Pat Lit - a study in blue

The IPKat has come across a handsome book with a nice blue cover, published by The European Lawyer. It's called Patent Litigation: Jurisdictional Comparisons and it's edited by two luminaries in the European IP firmament - Thierry Calame (Lenz & Staehelin, Zurich) and Massimo Sterpi (Studio Legale Jacobacci & Associati, Turin).

Right: could this staked blue cat (available here) be prior art in invalidity litigation regarding garden pest deterrence systems?

Following an overview by Paul A. Coletti (Associate Patent Counsel, Johnson & Johnson), 24 experts on patent litigation describe the key features distinguishing their own jurisdictions. Comparisons are aided by the use of a numerical template (for example, paragraph 8.2 of each national review deals with the availability of ex parte relief without notice, while 9.2 deals with the typical length of appeal proceedings), though some of the headings and subheadings are left in the form of questions addressed to the contributors themselves, which seems a little odd. The chapters on the whole read extremely well: many offer quite detailed discussion as well as further references. Both the editors and the contributors deserve congratulation for their efforts, their diligence and their self-discipline in remaining as far as possible within the formulaic straitjacket of the templates.

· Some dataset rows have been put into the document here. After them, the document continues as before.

-- ==== Sys2Proof/Tests/Slice0.lean ====
section
/-! SUPPORT. Tests of the model against the spec's own vectors (spec/95_test_vectors.md, 30_encoding.md R60), and for every
statement with hypotheses a concrete case that meets them all. -/

namespace Sys2Proof.Tests

-- One after another: each test that waits on the kernel would else hold a thread of its own.
set_option Elab.async false

open Sys2Proof Sys2Proof.Machine

/-! ## Small states -/

/-- Reset with C = 4. -/
def base : State := { State.reset with ringCapLog2 := 2 }

/-- The state `exec` answers. -/
def after (i : Instr) (s : State) : State :=
  match exec i s with
  | .next t => t
  | .fault _ => s
  | .refused _ => s

/-- Reset with another sample rate in the register. -/
def atRate (rate : Word) : State := { base with shared := { base.shared with sampleRate := rate } }

/-- Configured at 48 kHz by the command. -/
def configured : State := after (.setSampleRate 0x473B8000#32) base

/-- C = 4, the raw ring after the pushes 1, 2, 3, 4, 5 (V-RB-2), the rate 48000. -/
def ringFive : State :=
  { base with
    shared :=
      { base.shared with
        rings :=
          { base.shared.rings with
            raw := ⟨[(0, 0x40A00000#32), (1, 0x40000000#32), (2, 0x40400000#32), (3, 0x40800000#32)], 1⟩ }
        sampleRate := 0x473B8000#32 } }

/-- Words waiting on port P. -/
def sentP (ws : List Word) : State := { base with p := { base.p with input := ws } }

/-- Words waiting on port Q. -/
def sentQ (ws : List Word) : State := { base with q := { base.q with input := ws } }

/-- A query in progress that one producer step has overlapped. -/
def overlapped (i : Instr) : State := { base with q := { base.q with phase := .query i [Shared.reset] } }

/-- The same with words waiting on port P: a block that is fed during the query. -/
def overlappedWith (ws : List Word) : State := { overlapped .getSampleRate with p := (sentP ws).p }

/-- `ringFive` with a query in progress that a producer step has overlapped: the rate and the words of the interval differ. -/
def torn (i : Instr) : State := { ringFive with q := { base.q with phase := .query i [Shared.reset] } }

/-- The magnitudes mag[j] = j + 1 of V-SP-5. -/
def ramp : List Word := (List.range 64).map fun j => u2f (j + 1)

/-! ## Well-formedness: each check refuses an ill-formed term -/

theorem test_wf_wrong_port : (Instr.feed 0#32).wellFormed .q = false := by decide
theorem test_wf_band_out_of_range : (Instr.peakN 4#4 1#32).wellFormed .q = false := by decide
theorem test_wf_mode_out_of_range : (Instr.getBandAverages 2#4 1#32).wellFormed .q = false := by decide
theorem test_wf_accepts : (Instr.peakN 3#4 1#32).wellFormed .q = true := by decide

/-! ## Decoding: the words of R60, their fields written out (R52, R53) -/

theorem test_decode_feed :
    decode .p [0x0000#16 ++ 0x0#4 ++ 0x0#4 ++ 0x01#8, 0x3F800000#32] = .command (.feed 0x3F800000#32) [] := by decide
theorem test_decode_feedBlock :
    decode .p [0x0002#16 ++ 0x0#4 ++ 0x0#4 ++ 0x02#8, 0x3F800000#32, 0x40000000#32]
      = .command (.feedBlock 2#16) [0x3F800000#32, 0x40000000#32] := by decide
theorem test_decode_setSampleRate :
    decode .p [0x0000#16 ++ 0x0#4 ++ 0x0#4 ++ 0x03#8, 0x473B8000#32] = .command (.setSampleRate 0x473B8000#32) [] := by
  decide
theorem test_decode_getSampleRate :
    decode .q [0x0000#16 ++ 0x0#4 ++ 0x0#4 ++ 0x10#8] = .command .getSampleRate [] := by decide
theorem test_decode_getPeak :
    decode .q [0x0000#16 ++ 0x0#4 ++ 0x0#4 ++ 0x11#8, 0x3A83126F#32] = .command (.getPeak 0#4 0x3A83126F#32) [] := by
  decide
theorem test_decode_getRms :
    decode .q [0x0000#16 ++ 0x0#4 ++ 0x3#4 ++ 0x12#8, 0x3F800000#32] = .command (.getRms 3#4 0x3F800000#32) [] := by
  decide
theorem test_decode_peakN :
    decode .q [0x0000#16 ++ 0x0#4 ++ 0x3#4 ++ 0x13#8, 0x00000004#32] = .command (.peakN 3#4 4#32) [] := by decide
theorem test_decode_rmsN :
    decode .q [0x0000#16 ++ 0x0#4 ++ 0x1#4 ++ 0x14#8, 0x00000000#32] = .command (.rmsN 1#4 0#32) [] := by decide
theorem test_decode_copyWaveform :
    decode .q [0x0000#16 ++ 0x0#4 ++ 0x2#4 ++ 0x15#8, 0x00000004#32] = .command (.copyWaveform 2#4 4#32) [] := by decide
theorem test_decode_getBandAverages :
    decode .q [0x0000#16 ++ 0x1#4 ++ 0x0#4 ++ 0x16#8, 0x00000008#32] = .command (.getBandAverages 1#4 8#32) [] := by
  decide

/-- R60, last row: OPC 0x00 is unassigned, one word is consumed. -/
theorem test_decode_unassigned :
    decode .p [0x00000100#32, 0x3F800000#32] = .reject .unassignedOpcode 0 [0x3F800000#32] := by decide
/-- V-ENC-3: an opcode of the other port. -/
theorem test_decode_other_port : decode .q [0x00000001#32] = .reject .unassignedOpcode 0 [] := by decide
/-- V-ENC-6: FEED_BLOCK with MODE ≠ 0, both samples to be consumed. -/
theorem test_decode_reserved :
    decode .p [0x00021002#32, 0x3F800000#32, 0x40000000#32]
      = .reject .reservedField 2 [0x3F800000#32, 0x40000000#32] := by decide
/-- V-ENC-12: GET_BAND_AVERAGES with BAND ≠ 0. -/
theorem test_decode_reserved_band : decode .q [0x00000316#32, 4#32] = .reject .reservedField 1 [4#32] := by decide

theorem test_table_word : decodeTableWord 64 0x0000000400000313 = some (.peakN 3#4 4#32) := by decide
theorem test_table_word_short : decodeTableWord 32 0x00000313 = some (.peakN 3#4 0#32) := by decide

/-! ## One step of each command -/

/-- Program 2 of 95_test_vectors.md, line 3: the three outputs of the first impulse sample (V-FB-1). -/
theorem test_feed_impulse :
    let t := after (.feed 0x3F800000#32) configured
    (memRead t.shared.rings.low.mem 0, memRead t.shared.rings.mid.mem 0, memRead t.shared.rings.high.mem 0)
      = (0x3701BDEC#32, 0x3DB1D45C#32, 0x3EFCB5C9#32) := by decide +kernel

/-- V-FS-5, n = 0: -1.0 through zero coefficients. -/
theorem test_feed_signed_zero :
    let t := after (.feed 0xBF800000#32) base
    (t.shared.bank.low1.z1, t.shared.bank.low1.z2, t.shared.rings.raw) = (0#32, 0x80000000#32, ⟨[(0, 0xBF800000#32)], 1⟩) := by
  decide +kernel

/-- V-ENC-7: an empty block is answered at once. -/
theorem test_feedBlock_empty : (after (.feedBlock 0#16) base).p = ⟨[], [0#32, 0#32], [], .command⟩ := by decide +kernel
theorem test_feedBlock_open : (after (.feedBlock 4#16) base).p = ⟨[], [], [], .block 4⟩ := by decide +kernel

/-- V-FS-1: the coefficients at 48 kHz. -/
theorem test_setSampleRate_coefficients :
    (configured.shared.bank.low2.coeffs, configured.shared.bank.band1.coeffs, configured.shared.bank.high2.coeffs)
      = (⟨0x3B363F33#32, 0x3BB63F33#32, 0x3B363F33#32, 0xBFB323F8#32, 0x3ED241DC#32⟩,
         ⟨0x3E96DF14#32, 0x00000000#32, 0xBE96DF14#32, 0xBFB323F8#32, 0x3ED241DC#32⟩,
         ⟨0x3F33DA38#32, 0xBFB3DA38#32, 0x3F33DA38#32, 0xBFB323F8#32, 0x3ED241DC#32⟩) := by decide +kernel

/-- V-CMD-2: -0.0 from reset is a no-op. -/
theorem test_setSampleRate_no_op :
    ((after (.setSampleRate 0x80000000#32) base).shared, (after (.setSampleRate 0x80000000#32) base).p.output)
      = (base.shared, [0#32, 0#32]) := by decide +kernel

/-- V-CMD-2: the register is answered bit-exact. -/
theorem test_getSampleRate_bit_exact :
    (after .getSampleRate (atRate 0x7FC00001#32)).q.output = [0#32, 1#32, 0x7FC00001#32] := by decide +kernel

/-- V-ENC-11: the product -0.0 counts no sample, and one is examined. -/
theorem test_getPeak_unconfigured :
    (after (.getPeak 0#4 0xBF800000#32) base).q.output = [0#32, 1#32, 0#32] := by decide +kernel
/-- V-ENC-10: a negative duration. -/
theorem test_getPeak_negative :
    (after (.getPeak 0#4 0xBF800000#32) ringFive).q.output = [5#32, 0#32] := by decide +kernel

/-- Program 4, line 2: nothing is counted before the rate is set. -/
theorem test_getRms_unconfigured : (after (.getRms 0#4 0x3F800000#32) base).q.output = [4#32, 0#32] := by decide +kernel
/-- V-RB-5 rms(4), reached by a duration of 48000 samples. -/
theorem test_getRms_clamped :
    (after (.getRms 0#4 0x3F800000#32) ringFive).q.output = [0#32, 1#32, 0x406B26A9#32] := by decide +kernel

/-- Program 1, line 5. -/
theorem test_peakN_zero_range : (after (.peakN 0#4 0#32) ringFive).q.output = [0#32, 1#32, 0x40A00000#32] := by
  decide +kernel
/-- V-ENC-9: BAND 7. -/
theorem test_peakN_band : (after (.peakN 7#4 1#32) ringFive).q.output = [3#32, 0#32] := by decide +kernel

/-- V-RB-5: rms(2). -/
theorem test_rmsN_two : (after (.rmsN 0#4 2#32) ringFive).q.output = [0#32, 1#32, 0x4090E2DC#32] := by decide +kernel
/-- Program 1, line 7. -/
theorem test_rmsN_zero : (after (.rmsN 0#4 0#32) ringFive).q.output = [4#32, 0#32] := by decide +kernel

/-- V-RB-3: copyRecent(2). -/
theorem test_copyWaveform_two :
    (after (.copyWaveform 0#4 2#32) ringFive).q.output = [0#32, 2#32, 0x40800000#32, 0x40A00000#32] := by decide +kernel
/-- V-RB-3: copyRecent(9) is clamped to C. -/
theorem test_copyWaveform_clamped :
    (after (.copyWaveform 0#4 9#32) ringFive).q.output
      = [0#32, 4#32, 0x40000000#32, 0x40400000#32, 0x40800000#32, 0x40A00000#32] := by decide +kernel

/-- V-ENC-13: MODE 2. -/
theorem test_getBandAverages_mode : (after (.getBandAverages 2#4 4#32) base).q.output = [5#32, 0#32] := by decide +kernel
/-- V-SP-6, L = 7: fewer values than octaves. -/
theorem test_getBandAverages_short :
    (after (.getBandAverages 1#4 7#32) ringFive).q.output = [5#32, 0#32] := by decide +kernel

/-! ## The spectral reducers, the counts and the transcendental functions -/

/-- V-SP-5, L = 5: bins 60 to 63 are not used. -/
theorem test_reduceLinear_five :
    reduceLinear ramp 5 = .ok [0x40D00000#32, 0x41940000#32, 0x41F40000#32, 0x422A0000#32, 0x425A0000#32] := by
  decide +kernel
/-- V-SP-6. -/
theorem test_reduceLog_eight :
    reduceLog ramp 0x473B8000#32 8
      = .ok [0x3F800000#32, 0x3F800000#32, 0x3F800000#32, 0x40000000#32, 0x40600000#32, 0x40D00000#32, 0x41480000#32,
          0x41C40000#32, 0x42400000#32] := by decide +kernel
/-- V-SP-6: the octave counts. -/
theorem test_octaves :
    ([0x473B8000#32, 0x472C4400#32, 0x47BB8000#32, 0x45F00000#32, 0x42F00000#32, 0x42EE0000#32] : List Word).map octaves
      = [9, 9, 10, 7, 1, 0] := by decide +kernel
/-- V-SP-4. -/
theorem test_binIndex :
    (binIndex 0x473B8000#32 0x43BB8000#32, binIndex 0x473B8000#32 0x46BB8000#32, toIndex qNaN, toIndex 0x7F800000#32)
      = (1, 63, 0, 63) := by decide +kernel
/-- V-CMD-1 at 48000: 0.001, 1e-6, -1.0, 1e30, +∞, NaN. -/
theorem test_sampleCount :
    ([0x3A83126F#32, 0x358637BD#32, 0xBF800000#32, 0x7149F2CA#32, 0x7F800000#32, 0x7FC00000#32] : List Word).map
        (fun d => (sampleCount d 0x473B8000#32).toOption)
      = [some 48, some 0, none, some 4294967295, some 4294967295, none] := by decide +kernel
/-- V-FS-1: K. -/
theorem test_tan32 : tan32 0x3CA3D70A#32 = 0x3D80D968#32 := by decide +kernel
/-- V-SP-2. -/
theorem test_hann32 :
    ([0, 1, 2, 16, 32, 48, 63, 64, 65, 127] : List Nat).map (fun i => hann32 i 128)
      = [0x00000000#32, 0x3A1DE1C8#32, 0x3B1DC971#32, 0x3E15F61A#32, 0x3F000000#32, 0x3F5A827A#32, 0x3F7FD888#32,
          0x3F800000#32, 0x3F7FD888#32, 0x3A1DE1C8#32] := by decide +kernel
/-- V-RB-8: a NaN never wins a peak, and poisons a root mean square. -/
theorem test_nan_window :
    (peakOf [0x40000000#32, 0x7FC00000#32], rmsOf 2 [0x40000000#32, 0x7FC00000#32]) = (0x40000000#32, qNaN) := by
  decide +kernel
/-- V-RB-10: an infinity gives an infinity. -/
theorem test_rms_infinity :
    (peakOf [0x7F800000#32], rmsOf 4 [0x7F800000#32, 0#32, 0#32, 0#32]) = (0x7F800000#32, 0x7F800000#32) := by
  decide +kernel
/-- V-FS-6, third row: the registers after a fed +infinity and then 1.0, and the second output. -/
theorem test_infinity_in_section :
    let s : Section := ⟨⟨0x3B363F33#32, 0x3BB63F33#32, 0x3B363F33#32, 0xBFB323F8#32, 0x3ED241DC#32⟩, 0#32, 0#32⟩
    let t := feedSection s 0x7F800000#32
    let u := feedSection t 0x3F800000#32
    (t.z1, t.z2, feedOutput t 0x3F800000#32, u.z1, u.z2)
      = (0x7F800000#32, 0x7FC00000#32, 0x7F800000#32, 0x7FC00000#32, 0xFF800000#32) := by decide +kernel
/-- V-RB-12: a subnormal is kept, its square underflows. -/
theorem test_subnormal : (peakOf [1#32], rmsOf 1 [1#32]) = (1#32, 0#32) := by decide +kernel

/-! ## The step -/

/-- V-ENC-14: GET_SAMPLE_RATE as the first command after reset. -/
theorem test_step_getSampleRate :
    ∃ t, step (base.withFetchWord 32 0x10) = .next t ∧ t.q.output = [0#32, 1#32, 0#32] := ⟨_, rfl, by decide +kernel⟩
/-- V-ENC-16: an unassigned opcode consumes its own word only. -/
theorem test_step_unassigned :
    ∃ t, consumerTurn (sentQ [0x00000117#32, 0#32]) = .next t ∧ t.q = ⟨[0#32], [1#32, 0#32], [], .command⟩ :=
  ⟨_, rfl, by decide +kernel⟩
/-- 20_memory.md R36: bytes arrive least significant first. -/
theorem test_bytes :
    ((base.hostEvent (.byte .q 0x10#8)).hostEvent (.byte .q 0x00#8)).q.bytes = [0x10#8, 0x00#8] := by decide +kernel
theorem test_word_of_bytes : wordOfBytes 0x00#8 0x80#8 0x3B#8 0x47#8 = 0x473B8000#32 := by decide

/-! ## A concrete case that meets all hypotheses, for every statement that has some -/

theorem witness_DecodedWordsAreTheEncoding :
    decode .q [0x00000F13#32, 0xFFFFFFFF#32, 9#32] = .command (.peakN 15#4 0xFFFFFFFF#32) [9#32] := by decide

The book is in hardback; it's viii + 376 pages in length. The IPKat thinks this is a jolly good publication and he'd like to be able to tell you the price, but there doesn't appear to be one. Merpel adds, I'm both surprised and a bit dismayed that the publishers haven't so far (at least, as of today's date) posted any information on this book on their website. Can it be that, having made their profit from those contributors who have financed its production, they're not going to make any effort in selling it?